WORK ORDER
Output the line that contains "def allLines : List Line := List.finRange 16" and each line after it in the listing, exactly as they appear, through the very last line.

SUPPLIED ENTRIES
-- ==== Sys2Proof/Tests/Slice0.lean ====
section
/-!
SUPPORT. The model's own tests: ill-formed commands that wfInstr refuses, and for each statement with hypotheses a small state
that meets them.
-/
open Sys2Proof Sys2Proof.Machine
section Witnesses
set_option Elab.async false
set_option maxRecDepth 1000000
set_option linter.unusedVariables false

/-! ### Helpers -/

/-- A command from the I3C port, LENGTH 58. -/
def h0 : CmdHdr := { port := 0, node := 0, ep := 546, tag := 7, len := 58 }
/-- A packet without payload. -/
def p0 : Packet := { type := 0, vc := 0, flits := 1, dest := 0, len := 31, tag := 0, srcEp := 546, srcNode := 0, hops := 8 }

/-! ### Well-formedness: each check of wfInstr refuses a command that breaks it alone -/

theorem test_wf_refuses_0 : ((
  [.abort h0 65536, .csrRead h0 4294967296 0, .csrRead h0 0 256, .csrWrite h0 4294967296 [],
   .csrWrite h0 0 (List.replicate 256 0), .memRead h0 18446744073709551616 0, .memRead h0 0 256,
   .memWrite h0 18446744073709551616 [], .memWrite h0 0 (List.replicate 256 0), .eventCfg h0 4294967296,
   .nop { h0 with port := 19 }, .unitGate h0 256 0 false, .unitGate h0 0 256 false, .booksRead h0 18446744073709551616,
   .bankOwner h0 65536 0, .bankOwner h0 0 4294967296, .bankGuest h0 65536 0, .bankGuest h0 0 4294967296,
   .bankRetain h0 65536, .bankWake h0 65536, .bankWipe h0 65536, .bankStatus h0 65536, .planeLoad h0 256 0,
   .planeLoad h0 0 4294967296, .planeSave h0 256 0, .planeSave h0 0 256, .planeSwitch h0 256 0, .planeSwitch h0 0 256,
   .roomStatus h0 256, .roomPark h0 256, .roomUnpark h0 256, .taskPost h0 [] 256,
   .taskPost h0 (List.replicate 256 { tag := 0, value := 0, poison := false }) 0, .templateSet h0 65536 0 0 0 0,
   .templateSet h0 0 4294967296 0 0 0, .templateSet h0 0 0 4294967296 0 0, .templateSet h0 0 0 0 4294967296 0,
   .templateSet h0 0 0 0 0 4294967296, .imageSet h0 65536 0 [], .imageSet h0 0 18446744073709551616 [],
   .imageSet h0 0 0 (List.replicate 256 (0, 0)), .flowSet h0 4294967296 0 0 0, .flowSet h0 0 256 0 0, .flowSet h0 0 0 256 0,
   .flowSet h0 0 0 0 65536, .groupSet h0 65536 0, .groupSet h0 0 4294967296, .taskCancel h0 4294967296,
   .schedDrain h0 4294967296, .dspStatus h0 65536, .dspHalt h0 65536, .dspResume h0 65536, .dspStep h0 65536,
   .dspReset h0 65536 0, .dspReset h0 0 256, .dspStart h0 65536 0 [], .dspStart h0 0 65536 [], .dpStatus h0 256,
   .dpRetrain h0 256 0, .dpRetrain h0 0 4294967296, .dpDown h0 256, .dpUp h0 256 0, .dpUp h0 0 4294967296, .slStatus h0 256,
   .slRetrain h0 256 0, .slRetrain h0 0 4294967296, .slDown h0 256, .slUp h0 256 0, .slUp h0 0 4294967296, .slSlip h0 256 0,
   .slSlip h0 0 256, .slPower h0 256 0 0 0, .slPower h0 0 256 0 0, .slPower h0 0 0 256 0, .slPower h0 0 0 0 4294967296,
   .enumerate h0 65536 0, .enumerate h0 0 4294967296, .enumAssign h0 65536 0, .enumAssign h0 0 4294967296, .crStatus h0 256,
   .crRangeRekey h0 256, .crRangeReset h0 256, .linkKex h0 256, .kexMsg h0 256 0 0 0 [], .kexMsg h0 0 256 0 0 [],
   .kexMsg h0 0 0 65536 0 [], .kexMsg h0 0 0 0 65536 [], .thermalStatus h0 256, .thermTest h0 256 0,
   .thermTest h0 0 4294967296, .recover h0 256 [], .selftestRun h0 256 0 [], .selftestRun h0 0 65536 [],
   .checkerMode h0 65536 0 0, .checkerMode h0 0 256 0, .checkerMode h0 0 0 256, .certRead h0 256 0,
   .certRead h0 0 18446744073709551616, .attest h0 256 0 (List.replicate 32 0),
   .attest h0 0 18446744073709551616 (List.replicate 32 0), .lcTransition h0 256 0 0,
   .lcTransition h0 0 18446744073709551616 0, .lcTransition h0 0 0 4294967296, .debugAccess h0 256 0 0,
   .debugAccess h0 0 18446744073709551616 0, .debugAccess h0 0 0 4294967296, .recordStart h0 65536 0 0 0,
   .recordStart h0 0 65536 0 0, .recordStart h0 0 0 4294967296 0, .recordStart h0 0 0 0 256, .replayStart h0 65536 0,
   .replayStart h0 0 65536, .profileWrite h0 256 0 0, .profileWrite h0 0 18446744073709551616 0,
   .profileWrite h0 0 0 4294967296, .profileErase h0 256, .profilePush h0 18446744073709551616 0,
   .profilePush h0 0 4294967296, .profileSelect h0 256, .fwWrite h0 18446744073709551616 0, .fwWrite h0 0 4294967296,
   .journalSet h0 4294967296 0 0, .journalSet h0 0 4294967296 0, .journalSet h0 0 0 4294967296, .journalClear h0 4294967296,
   .journalRead h0 18446744073709551616, .entdaa 128, .enec 256, .disec 256, .mbEngBell 256 0 []] : List Instr).all fun i => !wfInstr i) = true := by
  decide +kernel
theorem test_wf_refuses_1 : ((
  [.mbEngBell 0 16384 [], .sidebandMessage 16 0 [] [], .sidebandMessage 0 65536 [] [], .sidebandBlockTimeout 16,
   .commandTimeLimit 19 0 0 0, .commandTimeLimit 0 1024 0 0, .commandTimeLimit 0 0 547 0, .commandTimeLimit 0 0 0 65536,
   .load 128 .mp 0, .load 0 .mp 4294967296, .stateReload 128 .mp 0, .stateReload 0 .mp 4294967296, .save 128 .mp 0,
   .save 0 .mp 4294967296, .drainComplete 128, .drainLimit 128, .loadRow 128 [], .loadFinish 128,
   .planectlSwitchRequest 128 0, .planectlSwitchRequest 0 4, .planectlDone 128, .heldSwitch 128,
   .rowRequest 128 0 0 false [] 0, .rowRequest 0 4 0 false [] 0, .rowRequest 0 0 8192 false [] 0,
   .rowRequest 0 0 0 false [] 4294967296, .rowMove 128 [], .roomEndpointRequest 128, .roomRamAccess 128,
   .serviceLaneRequest 128, .serviceAccess 128 false [], .handover 512 0, .handover 0 4294967296, .handoverComplete 512,
   .guestGrant 512 0, .guestGrant 0 4294967296, .retentionRequest 512, .wakeRequest 512, .retentionEntryComplete 512,
   .wakeStart 512, .wakeComplete 512, .wipeRequest 512, .wipeComplete 512, .startUpWipe 0, .startUpWipe 5,
   .checkerTestModeEntry 4294967296, .checkerTestModeExit 4294967296, .copyPassRow 512, .vtParityMismatch 128 0 ⟨0, false⟩,
   .vtParityMismatch 0 512 ⟨0, false⟩, .vtParityMismatch 0 0 ⟨8, false⟩, .walkingPatternTest 128, .repairOutcome 128 [],
   .repairSamplingResume 128, .packetForward 144 0 .clean, .packetForward 0 8 .clean, .creditReturn 1152 0 0 0,
   .creditReturn 0 4 0 0, .creditReturn 0 0 2 0, .responseArrival 547, .responseTimeLimit 547 0 0, .responseTimeLimit 0 4 0,
   .responseTimeLimit 0 0 1024, .expiredTagRelease 547 0 0, .expiredTagRelease 0 4 0, .expiredTagRelease 0 0 1024,
   .coBookSnapshot 4294967296, .epPeek 4294967296, .token 4, .tokenRecord 4, .dispatchPipe 4, .dispatch 256,
   .switchRepeat 128, .delayExpiry 16, .delayListWalk 16, .haltRequest 256 0, .haltRequest 0 4294967296, .engineHalt 256,
   .step 256, .deRfDataWrite 256 0, .deRfDataWrite 0 4294967296, .engineMemoryAccess 256, .engineResponse 256,
   .nopInstruction 256 0, .nopInstruction 0 67108864, .ld 256 0, .ld 0 67108864, .st 256 0, .st 0 67108864, .mov 256 0,
   .mov 0 67108864, .movr 256 0, .movr 0 67108864, .ldi 256 0, .ldi 0 67108864, .setp 256 0, .setp 0 67108864, .movp 256 0,
   .movp 0 67108864, .rdr 256 0, .rdr 0 67108864, .wrr 256 0, .wrr 0 67108864, .acc 256 0, .acc 0 67108864, .alu 256 0,
   .alu 0 67108864, .alui 256 0, .alui 0 67108864, .cmac 256 0, .cmac 0 67108864, .dmac 256 0, .dmac 0 67108864,
   .tapm 256 0, .tapm 0 67108864, .bfly 256 0, .bfly 0 67108864, .sta 256 0, .sta 0 67108864, .rep 256 0, .rep 0 67108864,
   .br 256 0, .br 0 67108864, .dbnz 256 0, .dbnz 0 67108864, .call 256 0, .call 0 67108864, .ret 256 0, .ret 0 67108864,
   .get 256 0] : List Instr).all fun i => !wfInstr i) = true := by
  decide +kernel
theorem test_wf_refuses_2 : ((
  [.get 0 67108864, .put 256 0, .put 0 67108864, .sendtok 256 0, .sendtok 0 67108864, .sendmsg 256 0, .sendmsg 0 67108864,
   .wait 256 0, .wait 0 67108864, .doneInstruction 256 0, .doneInstruction 0 67108864, .bkpt 256 0, .bkpt 0 67108864,
   .dataFlit 32 { kind := 0 }, .nullFlit 32 { kind := 0 }, .initFlit 32 { kind := 0 }, .resyncFlit 32 { kind := 0 },
   .nak 16 { kind := 0 }, .pm 16 { kind := 0 }, .lmb 16 { kind := 0 }, .teq 16 { kind := 0 },
   .frame 16 { lanes := [0, 0, 0, 0] }, .flitSend 32 0, .flitSend 0 4, .ackTimer 32, .replayTimer 16,
   .dpCtrlRetrain 16, .dpCtrlHoldDown 16 0, .dpCtrlHoldDown 0 2, .slCtrlRetrain 16, .slCtrlHoldDown 16 0,
   .slCtrlHoldDown 0 2, .slCtrlSlip 16 0, .slCtrlSlip 0 4, .txHold 16 0, .txHold 0 4, .rxHold 16 0, .rxHold 0 4,
   .replayBufferDrainLimit 32, .trainingAttempt 32, .alignmentCheck 16 [0, 0, 0, 0],
   .ffeTuningRound 16 (List.replicate 8 0), .frameLock 16, .adapterActive 32 0, .adapterActive 0 8, .trainingFailure 32,
   .failedRetry 32, .l1Entry 16, .l1Exit 16, .txiEntry 16, .txsEntry 16, .txExit 16, .portMainbandStop 16, .rawTransmit 16,
   .rawReceive 16 (List.replicate 256 0) false, .rawControlPoll 16, .rawRingRetry 16, .enumAssignResponse 32 0 0,
   .pageReEncryption 32, .rangeInitialisation 32, .rekeyPage 32, .rangeDisable 32, .autoKex 32, .kexTimeout 32,
   .kexFragmentGap 32, .gateOpen 5 0, .gateOpen 0 128, .gateOpenComplete 5 0, .gateOpenComplete 0 128, .gateClose 5 0,
   .gateClose 0 128, .gateDrainEnd 5 0, .gateDrainEnd 0 128, .clockSwitch 2 false false, .powerOnResetRelease 8,
   .backgroundSlice 128, .sliceSaveDone ⟨128, []⟩, .sliceMarchDone 128 [], .sliceRestoreDone ⟨128, []⟩, .sliceBudgetExpiry 128,
   .sheddingStepEntry 0 ⟨2, 0⟩, .sheddingStepEntry 7 ⟨2, 0⟩, .sheddingStepEntry 1 ⟨1, 0⟩, .sheddingStepEntry 1 ⟨10, 0⟩,
   .sheddingStepExit ⟨0, 0, 0⟩, .sheddingStepExit ⟨7, 0, 0⟩, .railStateLost 3, .railStateLost 7, .replayHalt 3, .readClear 2, .readClear 268435456,
   .lowWordReadLatch 2, .lowWordReadLatch 268435456, .registerWrite 2 0, .registerWrite 268435456 0,
   .registerWrite 0 4294967296, .ckRoomEdge 128 ⟨0, 0⟩ ⟨[], none, [], []⟩, .corridorTransmit 128 p0, .forwardedClockStop 16,
   .adapterRetryFailure 16 0, .adapterRetryFailure 0 4294967296, .laneFault 16 0 false, .laneFault 0 64 false,
   .configUe 128, .resetNRelease 8, .ckRoomEdge 128 ⟨0, 0⟩ ⟨[], none, [], []⟩, .ckRoomEdge 0 ⟨0, 0⟩ ⟨[], some 1024, [], []⟩, .ckRoomEdge 0 ⟨0, 0⟩ ⟨[], none, [⟨24576, 0, 0, false, 0, 0, 0⟩], []⟩,
   .ckRoomEdge 0 ⟨0, 0⟩ ⟨[], none, [], [⟨96, 0, 0, false⟩]⟩, .ckRoomEdge 0 ⟨0, 0⟩ ⟨[], none, [⟨1, 0, 0, false, 0, 0, 0⟩, ⟨0, 0, 0, false, 0, 0, 0⟩], []⟩,
   .ckRoomEdge 0 ⟨0, 0⟩ ⟨[⟨128, none, none⟩], none, [], []⟩, .ckRoomEdge 0 ⟨0, 0⟩ ⟨[⟨0, none, some 1152⟩], none, [], []⟩, .csrWrite h0 0 [4294967296],
   .dspStart h0 0 0 [4294967296], .taskPost h0 [{ tag := 18446744073709551616, value := 0, poison := false }] 0,
   .taskPost h0 [{ tag := 0, value := 4294967296, poison := false }] 0, .imageSet h0 0 0 [(65536, 0)],
   .imageSet h0 0 0 [(0, 4294967296)], .kexMsg h0 0 0 0 0 (List.replicate 53 0), .attest h0 0 0 (List.replicate 31 0),
   .sidebandMessage 0 0 [0] [], .mowingRowVisit (.bank 512), .mowingRowVisit (.plane 128 0),
   .scrubAccess ⟨(.plane 0 4), false, []⟩, .scrubAccess ⟨(.bank 0), true, [⟨320, 0, false⟩]⟩,
   .serviceAccess 0 false [⟨0, 32, true⟩], .sliceSaveDone ⟨0, [(128, [])]⟩, .sliceRestoreDone ⟨0, [(0, [⟨320, 0, false⟩])]⟩,
   .alignmentCheck 0 [0], .alignmentCheck 0 [0, 0, 0, 257], .ffeTuningRound 0 [0], .ffeTuningRound 0 (List.replicate 8 256),
   .rawReceive 0 [] false] : List Instr).all fun i => !wfInstr i) = true := by
  decide +kernel
theorem test_wf_refuses_3 : ((
  [.frame 0 { lanes := [0, 0, 0, 2 ^ 2720] }, .frame 0 { lanes := [0, 0, 0] },
   .frame 0 { lanes := [0, 0, 0, 0], phase := [] }, .nop { h0 with node := 1024 },
   .nop { h0 with ep := 547 }, .nop { h0 with tag := 65536 }, .nop { h0 with len := 65536 }, .dataFlit 0 { kind := 16 },
   .nullFlit 0 { kind := 16 }, .initFlit 0 { kind := 16 }, .resyncFlit 0 { kind := 16 }, .nak 0 { kind := 16 },
   .pm 0 { kind := 16 }, .lmb 0 { kind := 16 }, .teq 0 { kind := 16 }, .dataFlit 0 { kind := 0, vc := 4 },
   .dataFlit 0 { kind := 0, kph := 2 }, .dataFlit 0 { kind := 0, seq := 65536 }, .dataFlit 0 { kind := 0, ack := 65536 },
   .dataFlit 0 { kind := 0, crc := 4294967296 }, .dataFlit 0 { kind := 0, credits := [] },
   .corridorTransmit 0 { p0 with type := 16 }, .corridorTransmit 0 { p0 with vc := 4 },
   .corridorTransmit 0 { p0 with dest := 288230376151711744 }, .corridorTransmit 0 { p0 with status := 8 },
   .corridorTransmit 0 { p0 with len := 256 }, .corridorTransmit 0 { p0 with tag := 1024 },
   .corridorTransmit 0 { p0 with payload := [0, 0] }] : List Instr).all fun i => !wfInstr i) = true := by
  decide +kernel

/-! ### The code of a stack-link frame (R260) -/

/-- One PAM4 symbol of each lane is wrong: four code symbols are corrected, and the message is the one that was sent. -/
theorem test_frame_is_corrected :
    let x := FrameRx.decode { lanes := (frameLanes 12345).map (Nat.xor 1) }
    (x.message, x.corrected, x.ue) = (12345, 4, false) := by decide +kernel

/-! ### Deciding the premises -/

/-- A table in canonical form over a constant default. -/
def mOk {α : Type} [DecidableEq α] (d : α) (m : SMap α) : Bool := mwf (fun _ => d) m
def canonB (s : State) : Bool :=
  mwf regDefault s.regs && Memory.wf s.mem && mOk (0 : Word) s.synd && mOk (0xFF : Byte) s.flash && mOk ({} : Room) s.rooms &&
    mOk ({} : Stair) s.stairs && mOk ({} : Bank) s.banks && mOk ({} : Eng) s.engs && mOk ({} : Link) s.links &&
    mOk (0 : Word) s.odie
theorem canon_of {s : State} (h : canonB s = true) : s.canon := by
  simp only [canonB, mOk, Bool.and_eq_true, and_assoc] at h
  obtain ⟨a, b, c, d, e, f, g, i, j, k⟩ := h
  exact ⟨a, b, c, d, e, f, g, i, j, k⟩

/-- What holds of the default and of every listed value holds of every value of a table. -/
theorem mget_all {α : Type} (d : Nat → α) (p : α → Bool) (k : Nat) (hd : p (d k) = true) :
    ∀ m : SMap α, (m.all fun e => p e.2) = true → p (mget d m k) = true
  | [], _ => hd
  | (k', v) :: t, h => by
    simp only [List.all_cons, Bool.and_eq_true] at h
    unfold mget
    split
    · exact h.1
    · split
      · exact hd
      · exact mget_all d p k hd t h.2
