-- ==== Sys2Proof/Machine/Tables.lean ====
section
/-! DEFINITION. Reading and writing the part's fixed tables (`Vector`), in forms that evaluate in one pass. -/

namespace Sys2Proof.Machine

/-- The entry of a table at an index. -/
def tget {α : Type} {n : Nat} (v : Vector α n) (i : Fin n) : α := v[i]

/-- A table with the entry at an index replaced. -/
def tset {α : Type} {n : Nat} (v : Vector α n) (i : Fin n) (x : α) : Vector α n := v.set i.val x i.isLt

/-- A table with every entry replaced by a function of its index and itself. -/
def tmap {α β : Type} {n : Nat} (f : Fin n → α → β) (v : Vector α n) : Vector β n :=
  ⟨⟨List.zipWith f (List.finRange n) v.toList⟩, by simp⟩

/-- The entries of a table with their indexes, in ascending index. -/
def tzip {α : Type} {n : Nat} (v : Vector α n) : List (Fin n × α) := (List.finRange n).zip v.toList

/-- All axis numbers in ascending order. -/
def allAxes : List Axis := List.finRange 128

/-- All interlock lines in ascending order. -/
def allLines : List Line := List.finRange 16

/-- The number of a table's entry when it is one (R9, R67, R91 check 1: an index above the table's last is BAD_INDEX). -/
def toIndex (n k : Nat) : Option (Fin n) := if h : k < n then some ⟨k, h⟩ else none

end Sys2Proof.Machine
end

PROBLEM SOLUTION
def allLines : List Line := List.finRange 16

/-- The number of a table's entry when it is one (R9, R67, R91 check 1: an index above the table's last is BAD_INDEX). -/
def toIndex (n k : Nat) : Option (Fin n) := if h : k < n then some ⟨k, h⟩ else none

end Sys2Proof.Machine
end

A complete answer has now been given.